Un des plus exacts documens sur ce sujet est celui que nous fournissait, il y a quelques années, M. Gladstone en un jour de loisir politique et d’interrègne ministériel, quand il essayait de préciser et de décrire les courans de la pensée religieuse [1]. C’est l’originalité de l’esprit anglais, qui est resté fidèle à la méthode baconienne, de réduire toutes les divergences d’opinion en catégories distinctes, ce qui multiplie les sectes et les subdivisions de sectes à l’infini. Chacune d’elles y trouve sa place, son rang et son nom ; aucune n’échappe au génie de la classification. M. Gladstone partageait les esprits en deux catégories, suivant qu’ils admettent ou non un principe supérieur à la nature et distinct d’elle, avec toutes les conséquences qu’il comporte. Dans le premier de ces groupes il rangeait les partisans de l’infaillibilité papale, les chrétiens qui attribuent à leur église une institution divine (épiscopaux, vieux catholiques, etc.), les diverses sectes évangéliques, les universalistes, les unitaires, enfin la plupart des théistes. Dans le second groupe, qu’il qualifiait d’école négative, prenaient rang les sceptiques, les athées, les agnostiques, les sécularistes, les néo-païens (revived paganism), les panthéistes et les positivistes. Sur le terrain où nous nous sommes placés pour cette étude, nous ne retiendrons, pour nous en occuper un instant, que ces deux sectes, d’un caractère très particulier, qui se sont attribué à elles-mêmes les noms nouveaux de sécularistes et d’agnostiques.

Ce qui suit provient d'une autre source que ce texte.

-- ==== Sys2Proof/Syntax.lean ====
section
/-!
DEFINITION. The commands of the part (spec/opcode_table.json): one constructor for each row, with the operands
the row's rules give it. An instruction of a control core or a sequencer carries the agent that executes it and
the fields of its encoding, bit for bit, so that an ILLEGAL encoding (R126) can be named too. Every other row is
an operation of a host, an arrival, or an event at its time; what the part measures or receives from outside in
that event (a voltage, a frame, a verdict of a test) is an operand.
-/

namespace Sys2Proof

/-- Who executes an instruction: logical core `n` (R22) or the sequencer of cluster `c` (R305). -/
inductive Agent where
  | core (n : Fin 1024)
  | seq (c : Fin 32)
deriving DecidableEq, Repr

/-- The control core's index: cores 0 to 1023, then the sequencers. -/
def Agent.hart : Agent → Nat
  | .core n => n.val
  | .seq c => 1024 + c.val

/-- The cluster the agent belongs to (R22). -/
def Agent.cluster : Agent → Nat
  | .core n => n.val / 32
  | .seq c => c.val

/-- The agent is a sequencer (R305). -/
def Agent.isSeq : Agent → Bool
  | .core _ => false
  | .seq _ => true


/-- What a PTP message says of itself (R296, R449): domain, transport, the sender's address where it is unicast, and the clock that sent it. -/
structure PtpSrc where
  dom : Nat
  tr : Nat
  uni : List Nat
  id : Nat
deriving DecidableEq, Repr
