-- ==== Sys2Proof/Machine/Operands.lean ====
section
/-!
DEFINITION. Operands: the bit fields of commands (R162, R179–R186), the elements, blocks and grains of tile
registers and accumulator regions (R42, R43, R67, R88, R196), and the runs a command names.
-/

namespace Sys2Proof.Machine

/-- Bits `lo` to `lo + wid − 1` of a word (R8). -/
def wbits (w : Word) (lo wid : Nat) : Nat := w.toNat / 2 ^ lo % 2 ^ wid
/-- The same, read as a signed number. -/
def wsigned (w : Word) (lo wid : Nat) : Int := sxNat wid (wbits w lo wid)

/-- Word `i` of a command (R9). -/
def Cmd.word (k : Cmd) (i : Nat) : Word := k.words.getD i 0
def Cmd.fld (k : Cmd) (i lo wid : Nat) : Nat := wbits (k.word i) lo wid

/-! ### The header of R162 -/

def Cmd.op (k : Cmd) : Nat := k.fld 0 0 8
def Cmd.timed (k : Cmd) : Bool := k.fld 0 8 1 = 1
def Cmd.treg (k : Cmd) : Nat := k.fld 0 9 5
def Cmd.quiet (k : Cmd) : Bool := k.fld 0 14 1 = 1
def Cmd.fence (k : Cmd) : Bool := k.fld 0 15 1 = 1
def Cmd.tag (k : Cmd) : Nat := k.fld 0 16 16
def Cmd.cn (k : Cmd) : Nat := k.fld 1 0 4
def Cmd.ccore (k : Cmd) : Nat := k.fld 1 4 10
def Cmd.cen (k : Cmd) : Bool := k.fld 1 14 1 = 1
def Cmd.seqb (k : Cmd) : Bool := k.fld 1 15 1 = 1
def Cmd.camt (k : Cmd) : Nat := k.fld 1 16 8
def Cmd.slack (k : Cmd) : Nat := k.fld 1 24 8

/-- R163: the header's own checks. -/
def Cmd.headerOk (k : Cmd) : Bool :=
  (k.timed || (k.treg = 0 && k.slack = 0)) && k.treg % 2 = 0
    && (if k.cen then k.camt ≠ 0 else k.cn = 0 && k.ccore = 0 && k.camt = 0)

/-! ### Endpoints (R183) -/

/-- A mover or mesh-port endpoint. -/
structure Endpoint where
  addr : Nat
  cls : Nat
  kind : Nat
  zero : Nat
deriving DecidableEq, Repr

/-- The endpoint in words `i` and `i + 1`. -/
def Cmd.endpoint (k : Cmd) (i : Nat) : Endpoint :=
  ⟨(k.word i).toNat + 2 ^ 32 * k.fld (i + 1) 0 16, k.fld (i + 1) 16 4, k.fld (i + 1) 20 2, k.fld (i + 1) 22 10⟩

/-- R183: the endpoint's fields are in range: no reserved bits, KIND 3 reserved, and for tile and region runs CLS
and the unused ADDR bits 0. -/
def Endpoint.formOk (e : Endpoint) : Bool :=
  e.zero = 0 &&
  match e.kind with
  | 0 => true
  | 1 => e.cls = 0 && e.addr < 64
  | 2 => e.cls = 0 && e.addr < 16
  | _ => false

/-- The endpoint with every bit 0. -/
def Endpoint.isZero (e : Endpoint) : Bool := e.zero = 0 && e.kind = 0 && e.cls = 0 && e.addr = 0
/-- The endpoint of a stream: class in CLS, KIND 0, ADDR 0 (R184). -/
def Endpoint.streamForm (e : Endpoint) : Bool := e.zero = 0 && e.kind = 0 && e.addr = 0
def Endpoint.dev (e : Endpoint) : Nat := devAddr e.cls e.addr

/-! ### Tile registers and scale planes (R43) -/

def tileKey (n t o : Nat) : Nat := (n * 64 + t) * 4096 + o
def planeKey (n t o : Nat) : Nat := (n * 64 + t) * 256 + o
def State.tile (s : State) (n t o : Nat) : Byte := Store.get 0 s.tiles (tileKey n t o)
def State.setTile (s : State) (n t o : Nat) (b : Byte) : State :=
  { s with tiles := Store.set 0 s.tiles (tileKey n t o) b }
def State.plane (s : State) (n t o : Nat) : Byte := Store.get 0 s.planes (planeKey n t o)
def State.setPlane (s : State) (n t o : Nat) (b : Byte) : State :=
  { s with planes := Store.set 0 s.planes (planeKey n t o) b }

/-- Little-endian value of `k` bytes of a tile register. -/
def State.tileLe (s : State) (n t o : Nat) : Nat → Nat
  | 0 => 0
  | k + 1 => (s.tile n t o).toNat + 256 * s.tileLe n t (o + 1) k

def State.setTileLe (s : State) (n t o v : Nat) : Nat → State
  | 0 => s
  | k + 1 => (s.setTile n t o (BitVec.ofNat 8 v)).setTileLe n t (o + 1) (v / 256) k

/-- The bits of element `i`, counted in row-major order, of a tile register (R42). -/
def State.elem (s : State) (f : Fmt) (n t i : Nat) : Nat :=
  if f.bits < 8 then (s.tile n t (i * f.bits / 8)).toNat / 2 ^ (i * f.bits % 8) % 2 ^ f.bits
  else s.tileLe n t (i * (f.bits / 8)) (f.bits / 8)

/-- Write element `i`; 6-bit elements take a byte with bits [7:6] 0 (R42). -/
def State.setElem (s : State) (f : Fmt) (n t i v : Nat) : State :=
  if f.bits < 8 then
    let o := i * f.bits / 8
    let sh := i * f.bits % 8
    let b := (s.tile n t o).toNat
    s.setTile n t o (BitVec.ofNat 8 (b - b / 2 ^ sh % 2 ^ f.bits * 2 ^ sh + v % 2 ^ f.bits * 2 ^ sh))
  else s.setTileLe n t (i * (f.bits / 8)) v (f.bits / 8)

/-- The number of the tile and of the element within it, for element `j` of a run from tile `t0`. -/
def runElem (f : Fmt) (t0 j : Nat) : Nat × Nat := (t0 + j / (64 * f.rows), j % (64 * f.rows))

/-- R40, R43: the block scale of element `i` of a tile; the exponent 0 for formats without scales, none for 0xFF. -/
def State.elemScale (s : State) (f : Fmt) (n t i : Nat) : Option Int :=
  if f.isMx then scaleExp (s.plane n t (i / 32)) else some 0

/-- The exact value of element `j` of a run, block scale included; a block with scale 0xFF reads as NaN (R104). -/
def State.runVal (s : State) (f : Fmt) (n t0 j : Nat) : Val :=
  let (t, i) := runElem f t0 j
  match s.elemScale f n t i with
  | none => .nan
  | some k =>
    match f.val (s.elem f n t i) with
    | .fin g m e => .fin g m (e + k)
    | v => v

/-- The raw bits of element `j` of a run. -/
def State.runBits (s : State) (f : Fmt) (n t0 j : Nat) : Nat :=
  let (t, i) := runElem f t0 j
  s.elem f n t i

def State.setRunBits (s : State) (f : Fmt) (n t0 j v : Nat) : State :=
  let (t, i) := runElem f t0 j
  s.setElem f n t i v

/-- Tiles a run of `rows` element rows covers. -/
def runTiles (f : Fmt) (rows : Nat) : Nat := (rows + f.rows - 1) / f.rows

/-- R43, R51: scale and flags of a grain tile. -/
def State.tileScale (s : State) (n t : Nat) : Int := sxNat 8 (s.plane n t 0).toNat
def State.tileFlags (s : State) (n t : Nat) : Flags := Flags.ofBits (s.plane n t 1).toNat
/-- R43, R105: write a grain tile's scale and flags; the remaining bytes of its scale plane read as 0. -/
def State.setGrainPlane (s : State) (n t : Nat) (e : Int) (g : Flags) : State :=
  let s := { s with planes := Store.drop s.planes fun k => k / 256 = n * 64 + t }
  let s := (s.setPlane n t 0 (BitVec.ofInt 8 e)).setPlane n t 1 (BitVec.ofNat 8 g.bits)
  let s := if g.sat then s.setF (CC_FSUM_SAT n) 1 else s
  if g.nonfin then s.setF (CC_FSUM_NONFIN n) 1 else s

/-! ### The grain accumulator (R88) -/

def grainKey (n g i : Nat) : Nat := (n * 16 + g) * 4096 + i
/-- Grain `i` (row × 64 + column) of region `g`. -/
def State.grain (s : State) (n g i : Nat) : Int := Store.get 0 s.grains (grainKey n g i)
def State.setGrain (s : State) (n g i : Nat) (v : Int) : State :=
  { s with grains := Store.set 0 s.grains (grainKey n g i) v }
/-- All rows of a region become zero (R89). -/
def State.clearRegion (s : State) (n g : Nat) : State :=
  { s with grains := Store.drop s.grains fun k => k / 4096 = n * 16 + g }

/-- Byte `b` of a region run from region `g0` (R196). -/
def State.regionByte (s : State) (n g0 b : Nat) : Byte :=
  let v := s.grain n (g0 + b / 32768) (b % 32768 / 8)
  BitVec.ofNat 8 ((v % (2 ^ 64 : Nat)).toNat / 256 ^ (b % 8))

/-- Grain `j` of a tile run or, with `reg`, of a region run (R102). -/
def State.grainAt (s : State) (reg : Bool) (n t0 j : Nat) : Int :=
  if reg then s.grain n (t0 + j / 4096) (j % 4096)
  else sxNat 64 (s.runBits .grain n t0 j)

/-- Scale of the `u`-th tile or region of a grain run. -/
def State.unitScale (s : State) (reg : Bool) (n u : Nat) : Int :=
  if reg then s.fInt (GSTAT_SCALE n u) else s.tileScale n u
def State.unitFlags (s : State) (reg : Bool) (n u : Nat) : Flags :=
  if reg then s.regionFlags n u else s.tileFlags n u

/-- How many tiles or regions `rows` element rows of grains cover (R43, R88). -/
def grainUnits (reg : Bool) (rows : Nat) : Nat := if reg then (rows + 63) / 64 else (rows + 7) / 8

/-- The units of a grain run, first to last. -/
def unitList (u0 k : Nat) : List Nat := (List.range k).map (u0 + ·)

end Sys2Proof.Machine
end

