/-- Bytes a WALK plans (R213). -/
def walkTotal (k : Cmd) (l : List Level) : Nat := l.foldl (fun t x => t * x.count) (2 ^ k.esize)

/-- The mover of a core's queue M0Q or M1Q. -/
def Cmd.mover (k : Cmd) : Nat := k.q - 2

/-- An APPEND, and a COMMIT, of a core mover. -/
def Cmd.isAppend (k : Cmd) (h : Nat) : Bool := !isSeqHart h && (k.q = 2 || k.q = 3) && k.op = 4
def Cmd.isCommit (k : Cmd) (h : Nat) : Bool := !isSeqHart h && (k.q = 2 || k.q = 3) && k.op = 5
/-- A WALK of a core mover or of a cluster mover. -/
def Cmd.isWalk (k : Cmd) (h : Nat) : Bool := (if isSeqHart h then 1 ≤ k.q && k.q ≤ 8 else k.q = 2 || k.q = 3) && k.op = 1

/-- R213: the bytes a WALK or an APPEND plans; a malformed command plans none (log entry 22). -/
def State.mvPlan (s : State) (h : Nat) (k : Cmd) : Nat :=
  if !k.formOk h then 0
  else if k.isWalk h then
    match s.descr h k with
    | some l => walkTotal k l
    | none => 0
  else if k.isAppend h then s.f (AP_STEP_STEP h k.mover k.aptr) else 0

/-- The status of a stream command is fixed: it only takes its entries (R545). -/
def State.fixStream (s : State) (h id : Nat) (sts : List Status) : State :=
  s.modCmd h id fun x => { x with sts := x.sts ++ sts, fixed := true, phase := .issued }

/-- R163, R175: look at the head of queue `q`; a command that fails its checks there completes at once, and the next
one is looked at. A stream command whose status is fixed this way goes on to take its entries (R545). -/
def State.settle (s : State) (h q : Nat) : Nat → State
  | 0 => s
  | fuel + 1 =>
    match s.headCmd h q with
    | none => s
    | some k =>
      let sts := k.headStatuses s h
      if sts.isEmpty then s
      else
        let s := if k.formOk h then (k.devEnds h).foldl (fun t e => t.wallEvent h k e.1 e.2) s else s
        if k.isStream h then State.settle (s.fixStream h k.id sts) h q fuel
        else
          let n := s.mvPlan h k
          State.settle ((s.planned h n 0 n 0).endNow h k sts) h q fuel

/-- Look at every queue of the control core. -/
def State.settleAll (s : State) (h : Nat) : State :=
  if isSeqHart h then s.settle h 0 64
  else ((((s.settle h 0 32).settle h 1 32).settle h 2 32).settle h 3 32).settle h 4 32

/-! ### Issue (R161, R165, R166, R310) -/

/-- R310: how many commands a target of the sequencer holds in flight. -/
def targetCap (tq : Nat) : Nat := if tq = 0 then 1 else if tq ≤ 8 then 8 else if tq ≤ 10 then 4 else 64

/-- R165: the command's launch time has come on its cluster's DTIME copy. -/
def State.timeCome (s : State) (h : Nat) (k : Cmd) : Bool := !k.timed || k.launch ≤ s.copy (hartClu h)

/-- R160, R161, R165, R202, R205, R310: nothing but the scoreboard holds the command back. A pass issues once the pass
before it has run, when its own first row slot can be ready (R165). -/
def State.mayIssue (s : State) (h : Nat) (k : Cmd) : Bool :=
  let e := s.earlier h k
  k.phase = .waiting && e.all (fun x => x.phase ≠ .waiting) && (!k.fence || e.isEmpty) && s.timeCome h k
    && (if isSeqHart h then
          ((s.hart h).cmds.filter fun x => x.q = k.q && x.phase = .issued).length < targetCap k.q
        else !inOrder h k.q || e.all fun x => x.phase = .ran)
    && !(k.isStream h && e.any fun x => x.q = k.q && x.isStream h && x.phase = .issued)
    && !(!isSeqHart h && (k.q = 2 || k.q = 3) && k.op = 5 && e.any fun x => x.op = 4 && x.aptr = k.aptr)

/-- The slack of R162, R315, in 2^-16 ns. -/
def State.slackU (s : State) (h : Nat) (k : Cmd) : Nat :=
  (if k.slack = 0 then s.f (SEQ_SLACK_DEFAULT (hartClu h)) else k.slack) * 8 * nsU

/-- R165, R169: mark the command issued now: LATE beyond its slack, CLKINT on the oscillator. -/
def State.markIssued (s : State) (h : Nat) (k : Cmd) : State :=
  let t := s.copy (hartClu h)
  let late := k.timed && k.launch + s.slackU h k < t
  s.modCmd h k.id fun x => { x with
    phase := .issued, since := t, clkint := s.on (CLK_STAT_SRC (hartClu h)),
    sts := if late then x.sts ++ [.late] else x.sts }

/-- The command has run: what it adds to its statuses, flags and RESULT. -/
def State.ranCmd (s : State) (h id : Nat) (sts : List Status) (g : Flags) (result : Nat) : State :=
  s.modCmd h id fun x => { x with phase := .ran, sts := x.sts ++ sts, flags := x.flags.or g, result := result }

/-- The oldest issued command of queue `q` with opcode `op` whose effects are still to be done; MQ and VQ run only their
oldest command that has not run (R160). -/
def State.issuedCmd (s : State) (h q op : Nat) : Option Cmd :=
  if inOrder h q then
    match (s.hart h).cmds.find? fun k => k.q = q && k.phase ≠ .ran with
    | some k => if k.phase = .issued && k.op = op then some k else none
    | none => none
  else (s.hart h).cmds.find? fun k => k.q = q && k.phase = .issued && k.op = op
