/-- R483, R485: what of the barn's state stops a command on the bale it names. -/
def State.barnState (s : State) (o : BarnOp) (b : Option Bale) : Bool :=
  let st := s.f BARN_STAT_STATE
  let bst := (b.map Bale.state).getD 0
  st < 2 || (st = 3 && o.op ≠ 1 && o.op ≠ 6) || (o.op ≠ 3 && b.isNone) ||
    match o.op with
    | 1 => bst ≠ 1 && bst ≠ 2
    | 2 => bst ≠ 0 || (b.map Bale.wpos).getD 0 ≠ o.bofs
    | 3 =>
      let n : Bale := ⟨o.bale, o.len, 0, o.parity, 0, 0, [], s.serviceChans, [], []⟩
      b.isSome || 65536 ≤ s.barn.bales.length || n.chans.isEmpty || (o.parity && n.groups.isEmpty)
        || n.chans.any fun ch => (s.barn.blocks.filter fun x => x.ch = ch && x.term = 1).length < s.blocksFor n ch
    | 4 => bst ≠ 0 && bst ≠ 3
    | 5 => s.opsOn 1 o.bale o
    | _ => false

/-- R483, R484, R486: a command that is malformed, or names what its slot may not. -/
def State.barnRange (s : State) (o : BarnOp) (b : Option Bale) : Bool :=
  let size := (b.map Bale.size).getD 0
  !o.ok || o.bale = 0 || o.bale = 0xFFFFFFFF || !s.opRange o
    || (b.isSome && (o.op = 1 || o.op = 2) && size < o.bofs + o.len)
    || (b.isSome && o.op ≠ 3 && !(b.map (s.opRights o)).getD false)
    || (o.op = 1 && o.verify && b.isSome && !(o.bofs = 0 && o.len = size))
    || (o.op = 3 && !s.evenChans)

/-- R174, R483–R486: the status with which a command completes with no effect; none where it runs. -/
def State.barnStatus (s : State) (o : BarnOp) : Option Status :=
  let b := s.findBale o.bale
  let l := (if 2 ≤ s.f BARN_STAT_STATE && o.op = 1 && (b.map Bale.state).getD 0 = 2 then [ Status.absent] else []) ++
    (if s.barnRange o b then [ Status.range] else []) ++ if s.barnState o b then [ Status.state] else []
  if l.isEmpty then none else some (pickStatus l)

/-! ### Completion -/

/-- A credit that a unit of the device sends: to core `core` for partition `p`, or for the core's own partition where the
sender has none (R419, R486). -/
def State.devCredit (s : State) (p core cn amt : Nat) : State :=
  let q := if p = 0xFF then s.partOf (core / 32) else p
  let s := s.ledgerAdd q lSent amt
  if q ≠ s.partOf (core / 32) then (s.raise clsWarning 0x002 q 0 core 0).ledgerAdd q lRefused amt
  else if s.absent core then (s.raiseCore clsWarning 0x011 core (cn + amt * 65536)).ledgerAdd q lRefused amt
  else s.injectAt (cornerPlace (s.f BOOT_STAT_MASTER) (0, 0)) (.credit q core cn amt)

/-- R513: an AUTOLOAD entry (words 0–5) as the descriptor of a whole-bale LOAD. -/
def autoWords (e : List Word) : List Word :=
  let w (i : Nat) : Word := e.getD i 0
  [ BitVec.ofNat 32 (1 + 512 * wbits (w 2) 1 1), w 0, 0, 0, w 3, w 4, w 1, w 5]

/-- R513: matching entries are posted in order, as host slots are free. -/
def State.autopost (s : State) : List (List Word) → State
  | [] => { s with barn := { s.barn with autoload := [] } }
  | e :: r =>
    match (List.range 8).find? fun k => !s.on (BARN_HSLOT_BUSY k) with
    | none => { s with barn := { s.barn with autoload := e :: r } }
    | some k =>
      let o : BarnOp := ⟨true, 0, k, autoWords e⟩
      let s := (o.words.zipIdx.foldl (fun t (w, i) => t.setF (BARN_HDESC_WORD k i) w.toNat) s).setF (BARN_HSLOT_BUSY k) 1
      (({ s with barn := { s.barn with ops := s.barn.ops ++ [o] } }.bump MAN_STAT_POSTED 1)).autopost r

/-- R482, R487, R497: a command completes: its slot, and its credit unless ABORTED. -/
def State.barnDone (s : State) (o : BarnOp) (st : Status) : State :=
  let s := { s with barn := { s.barn with ops := s.barn.ops.filter fun x => x ≠ o } }
  let s := if o.host then ((s.setF (BARN_HSLOT_BUSY o.slot) 0).setF (BARN_HSLOT_STATUS o.slot) st.code).autopost s.barn.autoload
    else (s.setF (BN_SLOT_BUSY o.clu o.slot) 0).setF (BN_SLOT_STATUS o.clu o.slot) st.code
  let w := o.word 7
  if wbits w 14 1 = 1 && st ≠ .aborted then s.devCredit (s.opPart o) (wbits w 4 10) (wbits w 0 4) (wbits w 16 8) else s

/-- R481, R500, R501: a write of a post register. -/
def State.barnPost (s : State) (host : Bool) (c k : Nat) : State :=
  let busy := if host then s.on (BARN_HSLOT_BUSY k) else s.on (BN_SLOT_BUSY c k)
  if !host && s.partOf c = 0xFF then s
  else if busy then
    if host then (s.setF (BARN_HSLOT_WIGN k) 1).raise clsWarning 0x005 0xFF 8 0 k
    else (s.setF (BN_SLOT_WIGN c k) 1).raiseClu clsWarning 0x005 c k
  else
    let w := (List.range 8).map fun i => BitVec.ofNat 32 (s.f (if host then BARN_HDESC_WORD k i else BN_DESC_WORD c k i))
    let s := { s with barn := { s.barn with ops := s.barn.ops ++ [BarnOp.mk host c k w] } }
    if host then s.setF (BARN_HSLOT_BUSY k) 1 else s.setF (BN_SLOT_BUSY c k) 1

/-- The posted command of a slot, when it asks for operation `op`. -/
def State.posted (s : State) (host : Bool) (c k op : Nat) : Option BarnOp :=
  s.barn.ops.find? fun o => o.host = host && (host || o.clu = c) && o.slot = k && o.op = op

/-! ### Detaching (R497, R498) and mount (R496) -/

/-- R497: the commands of a partition detach, and its unfinished bales are abandoned. -/
def State.barnDetach (s : State) (p : Nat) : State :=
  let s := (s.barn.ops.filter fun o => !o.host && s.partOf o.clu = p).foldl (fun t o => t.barnDone o .aborted) s
  (s.barn.bales.filter fun b => b.owner = p && (b.state = 0 || b.state = 3)).foldl (fun t b => t.dropBale b.id) s

/-- R497: a device abort detaches the host slots too. -/
def State.barnDetachHost (s : State) : State :=
  (s.barn.ops.filter fun o => o.host).foldl (fun t o => t.barnDone o .aborted) s

/-- R419, R420: the barn account holds. -/
def State.barnHolds (s : State) : Bool :=
  let l := (s.part devPart).ledger
  match ledgerRead l lBarn, ledgerRead l (lBarn + 1), ledgerRead l (lBarn + 2), ledgerRead l (lBarn + 3), ledgerRead l (lBarn + 4) with
  | some t, some a, some b, some c, some d => t = a + b + c + d
  | _, _, _, _, _ => false

/-- R491: a failed check: an Alarm, and the barn is read-only. -/
def State.barnFail (s : State) : State :=
  (s.setF BARN_STAT_STATE 3).raise clsAlarm 0x081 0xFF 8 0 5

/-- A channel as a mount finds it: channel, map-out cause of R500 (0 in service), MODE, targets, rate, pages a block, bytes of a
page with its spare area. -/
abbrev ChanFound := Nat × Nat × Nat × Nat × Nat × Nat × Nat

/-- R474, R476, R492, R496, R500: the channels of a mount. A channel marked by R485 at the last start is mapped out; the rate is at
most that of its mode.  A page holds as many codewords as fit. -/
def State.setChans (s : State) (l : List ChanFound) : State :=
  let s := l.foldl (fun t x =>
    let ch := x.1 % 128
    let p := x.2.2.2.2.2.2 / 4608
    let cause := if x.2.1 ≠ 0 then x.2.1 else if s.barn.outNext.contains ch then 6 else if p < 2 then 3 else 0
    let t := ((((t.setF (BARN_CH_STATE ch) (if cause = 0 then 2 else 1)).setF (BARN_CH_CAUSE ch) cause).setF (BARN_CH_MODE ch)
      x.2.2.1).setF (BARN_CH_TARGETS ch) x.2.2.2.1).setF (BARN_CH_RATE_MTS ch) (min x.2.2.2.2.1 (if x.2.2.1 = 1 then 3600 else 1200))
    { t with barn := { t.barn with
      pages := t.barn.pages.set 0 ch x.2.2.2.2.2.1, cwords := t.barn.cwords.set 0 ch p,
      pbytes := t.barn.pbytes.set 0 ch x.2.2.2.2.2.2 } }) s
  let s := { s with barn := { s.barn with outNext := [] } }
  s.setF BARN_STAT_CH_OUT ((List.range 128).countP fun ch => s.f (BARN_CH_STATE ch) = 1)

/-- R494: the scrub period for a temperature, in 2^-16 ns. -/
def scrubPeriod (temp : Nat) : Nat :=
  (if temp < 40 then 30 * 86400 else if temp < 55 then 7 * 86400 else if temp < 70 then 86400 else 6 * 3600)
    * 1000000000 * nsU

/-- R295, R495: the time master's source is PTP or PPS. -/
def State.trueTime (s : State) : Bool := s.f TIME_STAT_SRC = 2 || s.f TIME_STAT_SRC = 3

/-- R495: DTIME ends; block ages are kept as EPOCH + DTIME where that is known. -/
def State.keepAges (s : State) : State :=
  if s.barn.ages ≠ 0 then s
  else if s.trueTime then
    let e : Int := ((s.epoch * nsU : Nat) : Int)
    let l := s.barn.blocks.map fun b => { b with scrubAt := b.scrubAt + e }
    { s with barn := { s.barn with blocks := l, ages := 1 } }
  else { s with barn := { s.barn with ages := 2 } }

/-- R495: block ages at a mount after a cold start: those kept, where EPOCH is known again; else every allocated block is due within
24 h. -/
def State.mountAges (s : State) : State :=
  let e : Int := ((s.epoch * nsU : Nat) : Int)
  let day : Int := ((s.dtime + 86400 * 1000000000 * nsU : Nat) : Int)
  let g (b : Block) : Block :=
    if s.trueTime && s.barn.ages = 0 then b
    else if s.trueTime && s.barn.ages = 1 then { b with scrubAt := b.scrubAt - e }
    else { b with scrubAt := day - (scrubPeriod b.hot : Int) }
  { s with barn := { s.barn with blocks := s.barn.blocks.map g, ages := 0 } }

/-- R480, R489, R491, R496 steps 3 and 4. Blank medium waits for its format. -/
def State.barnMount (s : State) (l : List ChanFound) : State :=
  let s := (s.setChans l).mountAges
  if !s.barn.formatted then s.setF BARN_STAT_STATE 1
  else
    let s := (s.barn.bales.filter fun b => b.state = 0 || b.state = 3).foldl (fun t b => t.dropBale b.id) s
    let s := s.setBales (s.barn.bales.map fun b => { b with state := if s.unreadable b then 2 else 1 })
    let s := (s.setF BARN_STAT_STATE 2).barnCount
    if s.barnHolds then s else s.barnFail

end Sys2Proof.Machine
end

L’agnosticisme est la théorie de l’abstention systématique et de la résignation volontaire à l’ignorance sur tout ce qui touche au supra-sensible. C’est ce qui reste après les luttes entreprises, au nom de la science expérimentale, contre le surnaturel et la métaphysique ; c’est le résidu des idées positivistes, mais débarrassé de tout ce qui tient à un système et à une école. Bien que cet état de conscience ait en des facteurs historiques en Angleterre, tels que les ouvrages issus du comtisme, ou bien encore l’Origine des espèces de Darwin,

  1. The courses or religions thought. (Contemporary Review, juin 1870.) Voir aussi le livre très intéressant du comte Goblet d’Alviella, l’Évolution religieuse contemporaine, spécialement dans les chapitres relatifs à l’Angleterre.